FILE - Republican presidential nominee former President Donald Trump greets Sen. Marco Rubio, R-Fla., during a campaign rally at J.S. Dorton Arena, Nov. 4, 2024, in Raleigh, N.C. (AP Photo/Evan Vucci, File)

President-elect Donald Trump has chosen Tulsi Gabbard, a former Democratic member of Congress and presidential candidate, to serve as director of national intelligence, continuing to stock his Cabinet with loyal personalities complimentary to his own, rather than long-term professionals in their requisite fields.

“As a former Candidate for the Democrat Presidential Nomination, she has broad support in both Parties – She is now a proud Republican!” Trump said in a statement. “I know Tulsi will bring the fearless spirit that has defined her illustrious career to our Intelligence Community, championing our Constitutional Rights, and securing Peace through Strength. Tulsi will make us all proud!”

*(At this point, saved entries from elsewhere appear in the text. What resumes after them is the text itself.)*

-- ==== Sys2Proof/Machine/Assembly.lean ====
section
/-! DEFINITION. The spec's assembler notation (30_encoding.md R80 to R82): how an instruction is written, and the
directives DB, DW and ORG. It is notation only: the machine never reads it (log entry 31). -/

namespace Sys2Proof.Machine

/-- A hexadecimal digit, capital. -/
def hexDigit (d : Nibble) : Char := "0123456789ABCDEF".toList.getD d.toNat '0'

/-- `V0` .. `VF` (R80). -/
def regText (x : Nibble) : String := String.ofList ['V', hexDigit x]

/-- An immediate byte, `0x` and two digits (R80). -/
def byteText (b : Byte) : String := "0x" ++ String.ofList [hexDigit (b.extractLsb' 4 4), hexDigit (b.extractLsb' 0 4)]

/-- An address, `0x` and three digits (R80). -/
def addrText (a : Addr) : String :=
  "0x" ++ String.ofList [hexDigit (a.extractLsb' 8 4), hexDigit (a.extractLsb' 4 4), hexDigit (a.extractLsb' 0 4)]

/-- The operands of an instruction as text, in the order R81 gives them. -/
def operandTexts : Instr → List String
  | .cls => []
  | .ret => []
  | .jp nnn => [addrText nnn]
  | .call nnn => [addrText nnn]
  | .se x nn => [regText x, byteText nn]
  | .sne x nn => [regText x, byteText nn]
  | .ser x y => [regText x, regText y]
  | .ldi x nn => [regText x, byteText nn]
  | .addi x nn => [regText x, byteText nn]
  | .mov x y => [regText x, regText y]
  | .or x y => [regText x, regText y]
  | .and x y => [regText x, regText y]
  | .xor x y => [regText x, regText y]
  | .add x y => [regText x, regText y]
  | .sub x y => [regText x, regText y]
  | .shr x y => [regText x, regText y]
  | .subn x y => [regText x, regText y]
  | .shl x y => [regText x, regText y]
  | .sner x y => [regText x, regText y]
  | .ldx nnn => [addrText nnn]
  | .jp0 nnn => [addrText nnn]
  | .rnd x nn => [regText x, byteText nn]
  | .drw x y n => [regText x, regText y, toString n.toNat]
  | .skp x => [regText x]
  | .sknp x => [regText x]
  | .gdt x => [regText x]
  | .wkey x => [regText x]
  | .sdt x => [regText x]
  | .sst x => [regText x]
  | .addx x => [regText x]
  | .font x => [regText x]
  | .bcd x => [regText x]
  | .stm x => [regText x]
  | .ldm x => [regText x]

/-- `MNEMONIC operand, operand` (R80). -/
def instrText (i : Instr) : String :=
  match operandTexts i with
  | [] => i.mnemonic
  | ops => i.mnemonic ++ " " ++ String.intercalate ", " ops

/-- One line of a source program: an instruction or a directive (R82). -/
inductive Line where
  | instr (i : Instr)
  | db (bytes : List Byte)
  | dw (w : Word)
  | org (addr : Nat)
  deriving DecidableEq, Repr

/-- The bytes a line emits: an opcode or a DW word high byte first, ORG none (R82). -/
def Line.emitted : Line → List Byte
  | .instr i => encodeBytes i
  | .db bytes => bytes
  | .dw w => [highByte w, lowByte w]
  | .org _ => []

/-- A program's bytes with their addresses, the next byte going to `at'` (R82). -/
def assembleFrom : Nat → List Line → List Host.Cell
  | _, [] => []
  | _, .org addr :: rest => assembleFrom addr rest
  | at', line :: rest =>
    (line.emitted.zipIdx at').map (fun c => (c.2, c.1)) ++ assembleFrom (at' + line.emitted.length) rest

/-- A program's bytes with their addresses; programs start at 0x200 (R82). -/
def assemble (program : List Line) : List Host.Cell := assembleFrom Config.progBase program

end Sys2Proof.Machine
end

Gabbard, who has served in the Army National Guard for more than two decades, deploying to Iraq and Kuwait, would come to the role as somewhat of an outsider, compared to her predecessor. The current director, Avril Haines, was confirmed by the Senate in 2021 following several years in a number of top national security and intelligence positions.

Gabbard hasn’t worked directly in the intelligence community, outside of House committees, including two years on the Homeland Security Committee. Like others Trump has selected for his agency leadership, she has been among his most popular political surrogates, often drawing thunderous responses from crowds as she stumped for him in the campaign’s closing months.

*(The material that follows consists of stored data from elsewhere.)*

-- ==== Sys2Proof/Tests/Slice0.lean ====
section
/-! SUPPORT. Tests: the static checks refuse ill-formed terms; words written out from the spec's patterns decode; one
step of each instruction and operation on a small state, the expected values being those of 95_test_vectors.md, whose
vector a test's comment names; and a witness for the hypotheses of every statement that has some. -/

namespace Sys2Proof.Tests

open Sys2Proof Sys2Proof.Machine

/-! ### Helpers -/

/-- The vectors' start state: reset, the opcode at `PC`, the registers given. -/
def start (op : Word) (regs : List (Nibble × Byte)) : State :=
  regs.foldl (fun s r => s.writeV r.1 r.2) (State.reset.placeOpcode op)

/-- Reset with bytes in memory from an address on. -/
def State.holding (s : State) (a : Nat) (bytes : List Byte) : State := { s with mem := Memory.writeRun s.mem a bytes }

/-- The keys with the given indices down. -/
def keysDown (ks : List Nat) : Vector Bool 16 := Vector.ofFn fun k => ks.contains k.val

/-- What is seen of the next state; `none` if there is none. -/
def seen {α : Type} (r : Result) (f : State → α) : Option α :=
  match r with
  | .next t => some (f t)
  | .fault _ => none
  | .refused _ => none

/-- The parameters with the other `OOB_MODE`. -/
def faultParams : Params := { Params.hardware with oobMode := .fault }

/-- A core halted by a return with the stack empty (T-FLT-1). -/
def halted : State :=
  { State.reset with mode := .faulted, faultRecord := some ⟨.stackUnderflow, 0x0200#16, 0x00EE#16⟩ }

/-- A core that awaits a key for V5 with the given keys down. -/
def waiting (ks : List Nat) : State :=
  { State.reset with mode := .awaitingKey 0x5#4, keys := keysDown ks }

/-! ### The static checks -/

theorem test_refuses_unknown_words :
    Opcode.wellFormed 0x00E1#16 = false ∧ Opcode.wellFormed 0x0123#16 = false ∧ Opcode.wellFormed 0x5121#16 = false ∧
    Opcode.wellFormed 0x8128#16 = false ∧ Opcode.wellFormed 0x912F#16 = false ∧ Opcode.wellFormed 0xE19F#16 = false ∧
    Opcode.wellFormed 0xF1FF#16 = false := by decide

theorem test_accepts_known_words :
    Opcode.wellFormed 0x00E0#16 = true ∧ Opcode.wellFormed 0x5120#16 = true ∧ Opcode.wellFormed 0x812E#16 = true ∧
    Opcode.wellFormed 0xE19E#16 = true ∧ Opcode.wellFormed 0xF165#16 = true := by decide

/-- 3584 bytes fit above 0x200, 3585 do not. -/
theorem test_refuses_a_long_program :
    Program.fits (List.replicate 3584 1) = true ∧ Program.fits (List.replicate 3585 1) = false := by
  simp only [Program.fits, List.length_replicate]; decide

theorem test_refuses_an_odd_target :
    (Instr.jp 0x201#12).targetEven = false ∧ (Instr.call 0x2FF#12).targetEven = false ∧
    (Instr.jp 0x200#12).targetEven = true := by decide

/-- A memory that lists an address twice, out of order, past the end, or with its reset byte, is not in canonical form. -/
theorem test_refuses_a_bad_memory :
    Memory.wf [(0x200, 1), (0x200, 2)] = false ∧ Memory.wf [(0x201, 1), (0x200, 2)] = false ∧
    Memory.wf [(4096, 1)] = false ∧ Memory.wf [(0x200, 0)] = false ∧ Memory.wf [(0, 0xF0)] = false ∧
    Memory.wf [(0, 0), (0x200, 1)] = true := by decide

/-! ### Decoding: words written out from the patterns of the opcode map -/

theorem test_decode_control :
    decode 0x00EE#16 = .ok .ret ∧ decode 0x1ABC#16 = .ok (.jp 0xABC#12) ∧ decode 0x2ABC#16 = .ok (.call 0xABC#12) ∧
    decode 0x3A10#16 = .ok (.se 0xA#4 0x10#8) ∧ decode 0x4A11#16 = .ok (.sne 0xA#4 0x11#8) ∧
    decode 0x5120#16 = .ok (.ser 0x1#4 0x2#4) ∧ decode 0x9120#16 = .ok (.sner 0x1#4 0x2#4) ∧
    decode 0xBFFF#16 = .ok (.jp0 0xFFF#12) := by decide

theorem test_decode_alu :
    decode 0x6A7F#16 = .ok (.ldi 0xA#4 0x7F#8) ∧ decode 0x7A01#16 = .ok (.addi 0xA#4 0x01#8) ∧
    decode 0x8120#16 = .ok (.mov 0x1#4 0x2#4) ∧ decode 0x8121#16 = .ok (.or 0x1#4 0x2#4) ∧
    decode 0x8122#16 = .ok (.and 0x1#4 0x2#4) ∧ decode 0x8123#16 = .ok (.xor 0x1#4 0x2#4) ∧
    decode 0x8124#16 = .ok (.add 0x1#4 0x2#4) ∧ decode 0x8125#16 = .ok (.sub 0x1#4 0x2#4) ∧
    decode 0x8126#16 = .ok (.shr 0x1#4 0x2#4) ∧ decode 0x8127#16 = .ok (.subn 0x1#4 0x2#4) ∧
    decode 0x812E#16 = .ok (.shl 0x1#4 0x2#4) ∧ decode 0xC10F#16 = .ok (.rnd 0x1#4 0x0F#8) := by decide

theorem test_decode_index_and_display :
    decode 0xA123#16 = .ok (.ldx 0x123#12) ∧ decode 0xF11E#16 = .ok (.addx 0x1#4) ∧
    decode 0xF129#16 = .ok (.font 0x1#4) ∧ decode 0xF133#16 = .ok (.bcd 0x1#4) ∧
    decode 0xF355#16 = .ok (.stm 0x3#4) ∧ decode 0xF365#16 = .ok (.ldm 0x3#4) ∧
    decode 0x00E0#16 = .ok .cls ∧ decode 0xD125#16 = .ok (.drw 0x1#4 0x2#4 0x5#4) := by decide

theorem test_decode_keypad_and_timers :
    decode 0xE19E#16 = .ok (.skp 0x1#4) ∧ decode 0xE1A1#16 = .ok (.sknp 0x1#4) ∧
    decode 0xF107#16 = .ok (.gdt 0x1#4) ∧ decode 0xF50A#16 = .ok (.wkey 0x5#4) ∧
    decode 0xF115#16 = .ok (.sdt 0x1#4) ∧ decode 0xF118#16 = .ok (.sst 0x1#4) := by decide

/-- One word of each class of unknown opcodes, rejected under its class's name, and a sequence too short. -/
theorem test_decode_rejects :
    decode 0x0000#16 = .error .unknownClass0 ∧ decode 0x5121#16 = .error .unknownClass5 ∧
    decode 0x8128#16 = .error .unknownClass8 ∧ decode 0x912F#16 = .error .unknownClass9 ∧
    decode 0xE19F#16 = .error .unknownClassE ∧ decode 0xF1FF#16 = .error .unknownClassF ∧
    decodeBytes [0x60] = .error .truncated := by decide

theorem test_decode_bytes : decodeBytes [0x6A, 0x7F, 0x12] = .ok (.ldi 0xA#4 0x7F#8, [0x12]) := by decide

theorem test_table_word :
    decodeTableWord 16 0xD125 = some (.drw 0x1#4 0x2#4 0x5#4) ∧ decodeTableWord 16 0x00E0 = some .cls ∧
    decodeTableWord 16 0x5121 = none := by decide

theorem test_assembly :
    instrText (.drw 0x1#4 0xA#4 0xF#4) = "DRW V1, VA, 15" ∧ instrText (.se 0xA#4 0x10#8) = "SE VA, 0x10" ∧
    instrText (.jp 0x20C#12) = "JP 0x20C" ∧ instrText .ret = "RET" := by decide

/-- The head of the program P2: an instruction, a word and a byte at their addresses. -/
theorem test_assemble :
    assemble [.instr (.ldi 0x2#4 0xEA#8), .org 0x20E, .dw 0x1234#16, .db [0x05]] =
      [(0x200, 0x62), (0x201, 0xEA), (0x20E, 0x12), (0x20F, 0x34), (0x210, 0x05)] := by decide

/-! ### The step -/

/-- From reset with an opcode placed, the next step runs it. -/
theorem test_fetch_word :
    seen (step (State.reset.withFetchWord 16 0x6A7F)) (fun t => (t.readV 0xA#4, t.pc)) = some (0x7F, 0x0202#16) := by
  decide

/-- T-CALL-4: a fetch at 0xFFF takes its low byte from 0x000, and the address pushed is not reduced. -/
theorem test_fetch_wraps :
    seen (step ({ State.reset with pc := 0x0FFF#16 }.withFetchWord 16 0x2ABC))
      (fun t => (t.pc, t.stack, Memory.read t.mem 0)) = some (0x0ABC#16, [0x1001#16], 0xBC) := by decide

/-- T-SER-4: an unknown opcode is skipped, with its event. -/
theorem test_unknown_opcode :
    seen (step (start 0x5121#16 [])) (fun t => (t.pc, t.mode)) = some (0x0202#16, .running) ∧
    output .cycle (start 0x5121#16 []) = .cycled .executed (some ⟨0x0200#16, 0x5121#16⟩) := by decide

/-- The host's schedule goes first: a tick, then the opcode. -/
theorem test_schedule :
    seen (step { start 0x6A7F#16 [] with dt := 2, schedule := [.tick, .cycle] })
      (fun t => (t.dt, t.pc, t.schedule)) = some (1, 0x0200#16, [.cycle]) := by decide

/-! ### Control transfer -/

/-- T-RET-3: the newest entry, odd as it is. -/
theorem test_ret :
    seen (step { start 0x00EE#16 [] with stack := [0x0301#16, 0x0ABC#16] }) (fun t => (t.pc, t.stack)) =
      some (0x0301#16, [0x0ABC#16]) := by decide

/-- T-RET-2. -/
theorem test_ret_underflow :
    seen (step (start 0x00EE#16 [])) (fun t => (t.mode, t.faultRecord, t.pc)) =
      some (.faulted, some ⟨.stackUnderflow, 0x0200#16, 0x00EE#16⟩, 0x0200#16) ∧
    output .cycle (start 0x00EE#16 []) = .cycled .faulted none := by decide

/-- T-JP-1. -/
theorem test_jp : seen (step (start 0x1ABC#16 [])) (fun t => t.pc) = some 0x0ABC#16 := by decide

/-- T-CALL-2: the sixteenth entry is accepted. -/
theorem test_call_sixteenth :
    seen (step { start 0x2400#16 [] with stack := List.replicate 15 0x0202#16 }) (fun t => (t.pc, t.sp, t.stackEntry 15)) =
      some (0x0400#16, 16, some 0x0202#16) := by decide

/-- T-CALL-3, at 0x0200. -/
theorem test_call_overflow :
    seen (step { start 0x2400#16 [] with stack := List.replicate 16 0x0202#16 })
      (fun t => (t.mode, t.faultRecord, t.pc, t.sp)) =
      some (.faulted, some ⟨.stackOverflow, 0x0200#16, 0x2400#16⟩, 0x0200#16, 16) := by decide

/-- T-SE-1 and T-SE-2. -/
theorem test_se :
    seen (step (start 0x3A10#16 [(0xA#4, 0x10)])) (fun t => t.pc) = some 0x0204#16 ∧
    seen (step (start 0x3A11#16 [(0xA#4, 0x10)])) (fun t => t.pc) = some 0x0202#16 := by decide

/-- T-SNE-1 and T-SNE-2. -/
theorem test_sne :
    seen (step (start 0x4A10#16 [(0xA#4, 0x10)])) (fun t => t.pc) = some 0x0202#16 ∧
    seen (step (start 0x4A11#16 [(0xA#4, 0x10)])) (fun t => t.pc) = some 0x0204#16 := by decide

/-- T-SER-1 and T-SER-2. -/
theorem test_ser :
    seen (step (start 0x5120#16 [(0x1#4, 7), (0x2#4, 7)])) (fun t => t.pc) = some 0x0204#16 ∧
    seen (step (start 0x5120#16 [(0x1#4, 7), (0x2#4, 8)])) (fun t => t.pc) = some 0x0202#16 := by decide

/-- T-SNER-1 and T-SNER-2. -/
theorem test_sner :
    seen (step (start 0x9120#16 [(0x1#4, 7), (0x2#4, 8)])) (fun t => t.pc) = some 0x0204#16 ∧
    seen (step (start 0x9120#16 [(0x1#4, 7), (0x2#4, 7)])) (fun t => t.pc) = some 0x0202#16 := by decide

/-- T-JP0-2: not reduced to 12 bits. -/
theorem test_jp0 : seen (step (start 0xBFFF#16 [(0x0#4, 0xFF)])) (fun t => t.pc) = some 0x10FE#16 := by decide

/-! ### Load, arithmetic, random -/

/-- T-LDI-2: `VF` as a plain destination. -/
theorem test_ldi : seen (step (start 0x6F01#16 [(vf, 0x99)])) (fun t => (t.readV vf, t.pc)) = some (0x01, 0x0202#16) := by
  decide

/-- T-ADDI-1: no carry flag. -/
theorem test_addi :
    seen (step (start 0x7A01#16 [(0xA#4, 0xFF), (vf, 0x55)])) (fun t => (t.readV 0xA#4, t.readV vf)) =
      some (0x00, 0x55) := by decide

/-- T-MOV-1. -/
theorem test_mov :
    seen (step (start 0x8120#16 [(0x1#4, 0x01), (0x2#4, 0xAB)])) (fun t => (t.readV 0x1#4, t.readV 0x2#4)) =
      some (0xAB, 0xAB) := by decide

/-- T-OR-1. -/
theorem test_or :
    seen (step (start 0x8121#16 [(0x1#4, 0xF0), (0x2#4, 0x0F), (vf, 0x77)])) (fun t => (t.readV 0x1#4, t.readV vf)) =
      some (0xFF, 0x77) := by decide

/-- T-AND-1. -/
theorem test_and :
    seen (step (start 0x8122#16 [(0x1#4, 0xF0), (0x2#4, 0x3C), (vf, 0x77)])) (fun t => (t.readV 0x1#4, t.readV vf)) =
      some (0x30, 0x77) := by decide

/-- T-XOR-1. -/
theorem test_xor :
    seen (step (start 0x8123#16 [(0x1#4, 0xFF), (0x2#4, 0x0F), (vf, 0x77)])) (fun t => (t.readV 0x1#4, t.readV vf)) =
      some (0xF0, 0x77) := by decide

/-- T-ADD-1 and T-ADD-4. -/
theorem test_add :
    seen (step (start 0x8124#16 [(0x1#4, 0xC8), (0x2#4, 0x64)])) (fun t => (t.readV 0x1#4, t.readV vf)) =
      some (0x2C, 0x01) ∧
    seen (step (start 0x8124#16 [(0x1#4, 0xFF), (0x2#4, 0x00)])) (fun t => (t.readV 0x1#4, t.readV vf)) =
      some (0xFF, 0x00) := by decide

/-- T-ADD-5 and T-ADD-6: `X = F` and `Y = F`. -/
theorem test_add_vf :
    seen (step (start 0x8F14#16 [(vf, 0xF0), (0x1#4, 0x20)])) (fun t => t.readV vf) = some 0x10 ∧
    seen (step (start 0x81F4#16 [(vf, 0xF0), (0x1#4, 0x20)])) (fun t => (t.readV 0x1#4, t.readV vf)) =
      some (0x10, 0x01) := by decide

Trump also announced he will nominate loyalist Florida Rep. Matt Gaetz to be his attorney general.

President-elect Donald Trump also named Sen. Marco Rubio of Florida as his nominee for secretary of state on Wednesday, setting up a onetime critic who evolved into one of the president-elect’s fiercest defenders to become the nation’s top diplomat.

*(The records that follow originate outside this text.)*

-- ==== Sys2Proof/Word.lean ====
section
/-! DEFINITION. The word types of the machine and nothing else: their arithmetic is BitVec's (spec 00_scope R10: unsigned,
modulo two to the width). -/

namespace Sys2Proof

/-- A 64-bit value: a general register, the pc, a virtual address (10_state R20, R26; 20_memory R131). -/
abbrev Word := BitVec 64

/-- A 32-bit value: an instruction word, or a CP0 register the source sizes "32 bits" (30_encoding R170; 10_state R30). -/
abbrev Word32 := BitVec 32

/-- A byte of memory (20_memory R132). -/
abbrev Byte := BitVec 8

/-- A 5-bit register field: a general register's number, or a CP0 register's (30_encoding R173). -/
abbrev Reg := BitVec 5

/-- A physical address: 32 bits (20_memory R132). -/
abbrev PAddr := BitVec 32

end Sys2Proof
end

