/-- 41_control_transfer R228, R229: BLTZAL and BGEZAL link whether or not they branch. -/
def Obligations.LinkBranches : Prop :=
  ∀ (rs : Reg) (imm : BitVec 16) (s : State), s.inDelay = false →
    decode (0x01#6 ++ rs ++ 0x10#5 ++ imm) = .ok (.bltzal rs imm) ∧
    decode (0x01#6 ++ rs ++ 0x11#5 ++ imm) = .ok (.bgezal rs imm) ∧
    (∃ t, exec (.bltzal rs imm) s = .next t ∧ OnlyWritesGpr s t 31 (s.pc + 8) ∧
      BranchesTo s t (if (s.readGpr rs).toInt < 0 then s.pc + 4 + (imm ++ 0#2).signExtend 64 else s.npc + 4)) ∧
    (∃ t, exec (.bgezal rs imm) s = .next t ∧ OnlyWritesGpr s t 31 (s.pc + 8) ∧
      BranchesTo s t (if 0 ≤ (s.readGpr rs).toInt then s.pc + 4 + (imm ++ 0#2).signExtend 64 else s.npc + 4))

/-- 41_control_transfer R230, R231: BLTZALL and BGEZALL link in both cases and skip the delay slot when not taken. -/
def Obligations.LikelyLinkBranches : Prop :=
  ∀ (rs : Reg) (imm : BitVec 16) (s : State), s.inDelay = false →
    decode (0x01#6 ++ rs ++ 0x12#5 ++ imm) = .ok (.bltzall rs imm) ∧
    decode (0x01#6 ++ rs ++ 0x13#5 ++ imm) = .ok (.bgezall rs imm) ∧
    (∃ t, exec (.bltzall rs imm) s = .next t ∧ OnlyWritesGpr s t 31 (s.pc + 8) ∧
      (if (s.readGpr rs).toInt < 0 then BranchesTo s t (s.pc + 4 + (imm ++ 0#2).signExtend 64) else SkipsSlot s t)) ∧
    (∃ t, exec (.bgezall rs imm) s = .next t ∧ OnlyWritesGpr s t 31 (s.pc + 8) ∧
      (if 0 ≤ (s.readGpr rs).toInt then BranchesTo s t (s.pc + 4 + (imm ++ 0#2).signExtend 64) else SkipsSlot s t))

-- Integer instructions (42_integer).

/-- 10_state R21: r0 reads 0 in every state and discards what is written to it. -/
def Obligations.ZeroRegister : Prop :=
  (∀ s : State, s.readGpr 0 = 0) ∧ (∀ (s : State) (v : Word), s.writeGpr 0 v = s) ∧
  (∀ (s : State) (r : Reg) (v : Word), r ≠ 0 → (s.writeGpr r v).readGpr r = v)

/-- 42_integer R245, R246, R249, R250: AND, OR, ANDI, ORI. -/
def Obligations.BitwiseOperations : Prop :=
  ∀ (rd rs rt : Reg) (imm : BitVec 16) (s : State),
    decode (0#6 ++ rs ++ rt ++ rd ++ 0#5 ++ 0x24#6) = .ok (.and rd rs rt) ∧
    decode (0#6 ++ rs ++ rt ++ rd ++ 0#5 ++ 0x25#6) = .ok (.or rd rs rt) ∧
    decode (0x0C#6 ++ rs ++ rt ++ imm) = .ok (.andi rt rs imm) ∧ decode (0x0D#6 ++ rs ++ rt ++ imm) = .ok (.ori rt rs imm) ∧
    CompletesWriting (.and rd rs rt) s rd (s.readGpr rs &&& s.readGpr rt) ∧
    CompletesWriting (.or rd rs rt) s rd (s.readGpr rs ||| s.readGpr rt) ∧
    CompletesWriting (.andi rt rs imm) s rt (s.readGpr rs &&& imm.setWidth 64) ∧
    CompletesWriting (.ori rt rs imm) s rt (s.readGpr rs ||| imm.setWidth 64)

/-- 42_integer R244, R248: DADDU and DADDIU, modulo 2^64. -/
def Obligations.DoublewordAdditions : Prop :=
  ∀ (rd rs rt : Reg) (imm : BitVec 16) (s : State),
    decode (0#6 ++ rs ++ rt ++ rd ++ 0#5 ++ 0x2D#6) = .ok (.daddu rd rs rt) ∧
    decode (0x19#6 ++ rs ++ rt ++ imm) = .ok (.daddiu rt rs imm) ∧
    CompletesWriting (.daddu rd rs rt) s rd (BitVec.ofNat 64 (((s.readGpr rs).toNat + (s.readGpr rt).toNat) % 2 ^ 64)) ∧
    CompletesWriting (.daddiu rt rs imm) s rt (BitVec.ofInt 64 ((s.readGpr rs).toInt + imm.toInt))

/-- 42_integer R242, R251: SLL and LUI; the result is the 32-bit value sign-extended. -/
def Obligations.ShiftAndUpper : Prop :=
  ∀ (rd rt : Reg) (sa : BitVec 5) (imm : BitVec 16) (s : State),
    decode (0#6 ++ 0#5 ++ rt ++ rd ++ sa ++ 0x00#6) = .ok (.sll rd rt sa) ∧
    decode (0x0F#6 ++ 0#5 ++ rt ++ imm) = .ok (.lui rt imm) ∧
    CompletesWriting (.sll rd rt sa) s rd
      ((BitVec.ofNat 32 ((s.readGpr rt).toNat % 2 ^ 32 * 2 ^ sa.toNat)).signExtend 64) ∧
    CompletesWriting (.lui rt imm) s rt ((imm ++ 0#16).signExtend 64)

/-- 42_integer R243, R247: ADDU and ADDIU on canonical operands: the sum modulo 2^32, sign-extended. -/
def Obligations.WordAdditions : Prop :=
  ∀ (rd rs rt : Reg) (imm : BitVec 16) (s : State), s.readGpr rs = ((s.readGpr rs).setWidth 32).signExtend 64 →
    decode (0#6 ++ rs ++ rt ++ rd ++ 0#5 ++ 0x21#6) = .ok (.addu rd rs rt) ∧
    decode (0x09#6 ++ rs ++ rt ++ imm) = .ok (.addiu rt rs imm) ∧
    (s.readGpr rt = ((s.readGpr rt).setWidth 32).signExtend 64 →
      CompletesWriting (.addu rd rs rt) s rd
        ((BitVec.ofNat 32 ((s.readGpr rs).toNat + (s.readGpr rt).toNat)).signExtend 64)) ∧
    CompletesWriting (.addiu rt rs imm) s rt ((BitVec.ofInt 32 ((s.readGpr rs).toInt + imm.toInt)).signExtend 64)

/-- ADDU and ADDIU complete on every operand, canonical or not, with the frame of the canonical case, and write a canonical 32-bit
value (42_integer R240). That they complete on a non-canonical operand, with a free 32-bit result, is the model's choice (log 13): the
spec's own model refuses there (R241). -/
def Obligations.WordAdditionsComplete : Prop :=
  ∀ (rd rs rt : Reg) (imm : BitVec 16) (s : State),
    (∃ v : Word32, CompletesWriting (.addu rd rs rt) s rd (v.signExtend 64)) ∧
      (∃ v : Word32, CompletesWriting (.addiu rt rs imm) s rt (v.signExtend 64))

-- Memory (20_memory) and the loads and stores (43_load_store).

/-- 20_memory R142, R143: the two unmapped segments are windows onto the low 512 MB; every other address is no address of the
model, at any access. -/
def Obligations.KernelSegments : Prop :=
  ∀ vaddr : Word,
    (0xFFFFFFFF80000000#64 ≤ vaddr ∧ vaddr ≤ 0xFFFFFFFFBFFFFFFF#64 →
      ∃ pa, translateAddress vaddr = some pa ∧ pa.toNat = vaddr.toNat % 2 ^ 29) ∧
    (vaddr < 0xFFFFFFFF80000000#64 ∨ 0xFFFFFFFFBFFFFFFF#64 < vaddr →
      translateAddress vaddr = none ∧
      ∀ (s : State) (w : Width) (v : Word), statusRe s.cp0.status = false → vaddr.toNat % w.bytes = 0 →
        memRead s vaddr w = .refuse .mappedAddress ∧ memWrite s vaddr w v = .refuse .mappedAddress)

The conservative lawmaker is a noted hawk on China, Cuba and Iran, and was a finalist to be Trump’s running mate this summer.

On Capitol Hill, Rubio is the vice chairman of the Senate Intelligence Committee and a member of the Senate Foreign Relations Committee. He has pushed for taking a harder line against China and has targeted social media app TikTok because its parent company is Chinese. He and other lawmakers contend that Beijing could demand access to the data of users whenever it wants.

“He will be a strong Advocate for our Nation, a true friend to our Allies, and a fearless Warrior who will never back down to our adversaries,” Trump said of Rubio in a statement.

Trump made the announcement while flying back back to Florida from Washington after meeting with President Joe Biden.

The selection is the culmination of a long, complicated history between the two men. During their tense competition for the GOP presidential nomination in 2016, Rubio was especially blunt in his criticism of Trump, calling him a “con artist” and “the most vulgar person to ever aspire to the presidency.”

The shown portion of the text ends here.